Do you have any antivirus, antispyware, antiwhatever that can block executing files from the Temp folder ? You said something about that you did a step to Unblock. What is this ?

I think "Workstation" has nothing to do with "Network Location Awareness". They are not dependant. You have to create more rules to allow than to block to fully setup svchost.exe. And you must be very careful with svchost.exe because many things are related to it.

svchost->dnscache is activated by default in Windows Firewall. It's name is "Core Networking DNS (UDP-Out)" and it allows port 53 UDP for dnscache.

 

Can this (btw quotes) be avoided?

 

No, it can't. The rules for the same program have to use different names because the modifying of a rule is made by its name. Otherwise, when you modify a rule, these modifications are made for all rules with the same name. If you have 3 rules named "Internet Explorer" and you choose to edit one of them, when you press Apply, the modifications will be made for all of them. That is why they must have different names. Those random strings are for this purpose. I know they are not looking fine, I don't like them either, but they are necessary.

 

IMPORTANT

How are the notifications created and why they are sometimes so slow or missing ?

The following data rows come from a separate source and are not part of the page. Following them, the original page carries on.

-- ==== Sys2Proof/Laws/Bus.lean ====
section
/-! SUPPORT. The bus: which message a cell latches next, and what raising messages changes. -/

namespace Sys2Proof.Machine

/-- The message taken is in flight, passes the test, and the cell had not latched it. -/
theorem takeFrom_some {sel : Msg → Bool} {c : Nat} {ms rest : List Msg} {m : Msg} (h : takeFrom sel c ms = some (m, rest)) :
    m ∈ ms ∧ sel m = true ∧ m.waits.getLsbD c = true := by
  induction ms generalizing rest with
  | nil => simp [takeFrom] at h
  | cons x xs ih =>
    by_cases hx : (sel x && x.waits.getLsbD c) = true
    · simp only [takeFrom, hx, if_true, Option.some.injEq, Prod.mk.injEq] at h
      obtain ⟨rfl, -⟩ := h
      simpa using hx
    · simp only [takeFrom, hx] at h
      cases hy : takeFrom sel c xs with
      | none => simp [hy] at h
      | some y =>
        simp only [hy, Option.map_some, Bool.false_eq_true, if_false, Option.some.injEq, Prod.mk.injEq] at h
        obtain ⟨rfl, -⟩ := h
        have := ih (rest := y.2) (by rw [hy])
        exact ⟨List.mem_cons_of_mem _ this.1, this.2⟩

/-- Nothing is taken exactly when no message in flight passes the test and waits for the cell. -/
theorem takeFrom_none {sel : Msg → Bool} {c : Nat} {ms : List Msg} :
    takeFrom sel c ms = none ↔ ∀ m ∈ ms, sel m = true → m.waits.getLsbD c = false := by
  induction ms with
  | nil => simp [takeFrom]
  | cons x xs ih =>
    by_cases hx : (sel x && x.waits.getLsbD c) = true
    · simp only [takeFrom, hx, if_true, reduceCtorEq, false_iff]
      intro h
      have h1 := h x (by simp)
      simp_all
    · simp only [takeFrom, hx, Bool.false_eq_true, if_false, Option.map_eq_none_iff, ih, List.mem_cons, forall_eq_or_imp]
      simp_all

/-- Raising messages changes the traffic alone. -/
theorem post_only (ms : List Msg) (s : State) : post ms s = { s with bus := (post ms s).bus } := rfl

/-- A message raised with receivers is in flight. -/
theorem mem_post {ms : List Msg} {m : Msg} (s : State) (h : m ∈ ms) (w : m.waits ≠ 0) : m ∈ (post ms s).bus := by
  simp only [post, List.mem_append, List.mem_filter, decide_eq_true_eq]
  exact .inr ⟨h, w⟩

end Sys2Proof.Machine
end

"Learning Mode" uses the Security Event log. It checks at every 0.3 seconds the last entry from this log. If the event recorded has the ID the number 5157, it means it found a blocked connection, and continues to analyze the message. It reads the content of the message recorded in the log file, it analyzes the message and extract the info needed to show in notification. If the direction is "Outbound" and the message is not older than three seconds, it displays the notification to the user.

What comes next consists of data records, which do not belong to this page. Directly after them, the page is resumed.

/-! ### Resets and starts -/

@[simp] theorem beginFull_store (cause : Nat) (s : State) : (beginFull cause s).store = s.store := by unfold beginFull; simp [store_rules]
@[simp] theorem execWakeStuck_store (s : State) : (nextOr s (execWakeStuck s)).store = s.store := by
  unfold execWakeStuck; simp [store_rules]
@[simp] theorem resetStuck_store (s : State) : (resetStuck s).store = s.store := by unfold resetStuck; simp [store_rules]
@[simp] theorem startWork_store (s : State) : (startWork s).store = s.store := by unfold startWork; simp [store_rules]
@[simp] theorem overAtStart_store (s : State) : (overAtStart s).store = s.store := by unfold overAtStart; simp [store_rules]
@[simp] theorem appear_store (src : ShipWake) (s : State) : (appear src s).store = s.store := by unfold appear; split <;> simp [store_rules]
@[simp] theorem execAutoUp_store (s : State) : (nextOr s (execAutoUp s)).store = s.store := by unfold execAutoUp; simp [store_rules]

/-! ### Idling -/

@[simp] theorem idle_store (s : State) : (idle s).store = s.store := by unfold idle; simp

end Sys2Proof.Machine
end

section
/-! PROOF. The invariant: what changes the store keeps the memories canonical and at most eight commands waiting, and from that that
every step keeps the invariant (R369, R376, R406, R511). -/

namespace Sys2Proof.Machine

/-- What the invariant asks of a store. -/
structure Store.Ok (x : Store) : Prop where
  /-- The image buffer is in its canonical form. -/
  buffer : x.buffer.wf = true
  /-- So is the command window. -/
  win : x.win.wf = true
  /-- So are the flash banks. -/
  image : ∀ b : Fin 2, (x.image[b]).wf = true
  /-- At most eight commands wait. -/
  waiting : x.waiting.length ≤ 8

theorem inv_iff (s : State) : Inv s ↔ s.store.Ok :=
  ⟨fun h => ⟨h.buffer, h.window, h.banks, h.waiting⟩, fun h => ⟨h.buffer, h.win, h.image, h.waiting⟩⟩

/-! ## Commands that come and go -/

/-- With no more commands waiting, a store stays as it should be. -/
theorem Store.Ok.fewer {x : Store} (h : x.Ok) {l : List Packet} (hl : l.length ≤ x.waiting.length) :
    ({ x with waiting := l } : Store).Ok :=
  ⟨h.buffer, h.win, h.image, Nat.le_trans hl h.waiting⟩

theorem foldl_ok {α : Type} (f : State → α → State) (hf : ∀ s x, s.store.Ok → (f s x).store.Ok) (l : List α) {s : State}
    (h : s.store.Ok) : (l.foldl f s).store.Ok := by
  induction l generalizing s with
  | nil => exact h
  | cons x xs ih => exact ih (hf s x h)

theorem foldl_answer_store (l : List Packet) (st : Packet → Status) (r : Packet → List Byte) (s : State) :
    (l.foldl (fun t p => answer p (st p) (r p) t) s).store = s.store :=
  foldl_store _ (fun t p => answer_store p (st p) (r p) t) l s

/-- Answering the failed packets at the head shortens what waits. -/
theorem serveFailed_store (s : State) :
    ∃ l : List Packet, l.length ≤ s.store.waiting.length ∧ (serveFailed s).store = { s.store with waiting := l } := by
  unfold serveFailed
  split
  · refine ⟨s.store.waiting.dropWhile (fun p => p.fail.isSome), (List.dropWhile_sublist _).length_le, ?_⟩
    rw [foldl_answer_store]
    rfl
  · exact ⟨s.store.waiting, Nat.le_refl _, rfl⟩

All the things above are made 3 times a second. When you start your web browser and it attempts to make a connection, Windows Firewall writes a new entry in the security event log, with info about your web browser connection. Here takes place WFC to show you the notification. Usually, the last entry is generated by the last program you use to connect to the internet.

Things should be easy, but sometimes svchost.exe receives 30-40 inbound connections attempts in one second, also with the number ID 5157, but with direction "Inbound". These connections are also appended to the security event log, so if you start your web browser and then you receive 20 attempts of inbound connections to svchost.exe, the last entry would be for svchost.exe instead of your browser. WFC reads for 3 times in a second the last entry, but the last entry is from svchost.exe inbound connection.

The result is that you are not notified about your browser. In this case you must press on the refresh button to make the web browser to attempt a new connection, so it can be catched by WFC properly.

When svchost.exe stays quiet, the notifications are showed very prompt. When it starts with a blast of inbound connections it affects the performance of Learning Mode. Unfortunately there is no way to make the system not to log the inbound blocked connections, and this polutes the security event log with thousands garbage entries. And all these are readed by WFC in dozens of steps, for every entry.

I hope this helps you to make you an idea.

 

No antivirus, no antispyware. I do have Malware Defender and AppGuard. I disable both before installing or else I wouldn't even be able to execute the downloaded file.

The Unblock button is built in Windows and IE security for downloaded files from other sources.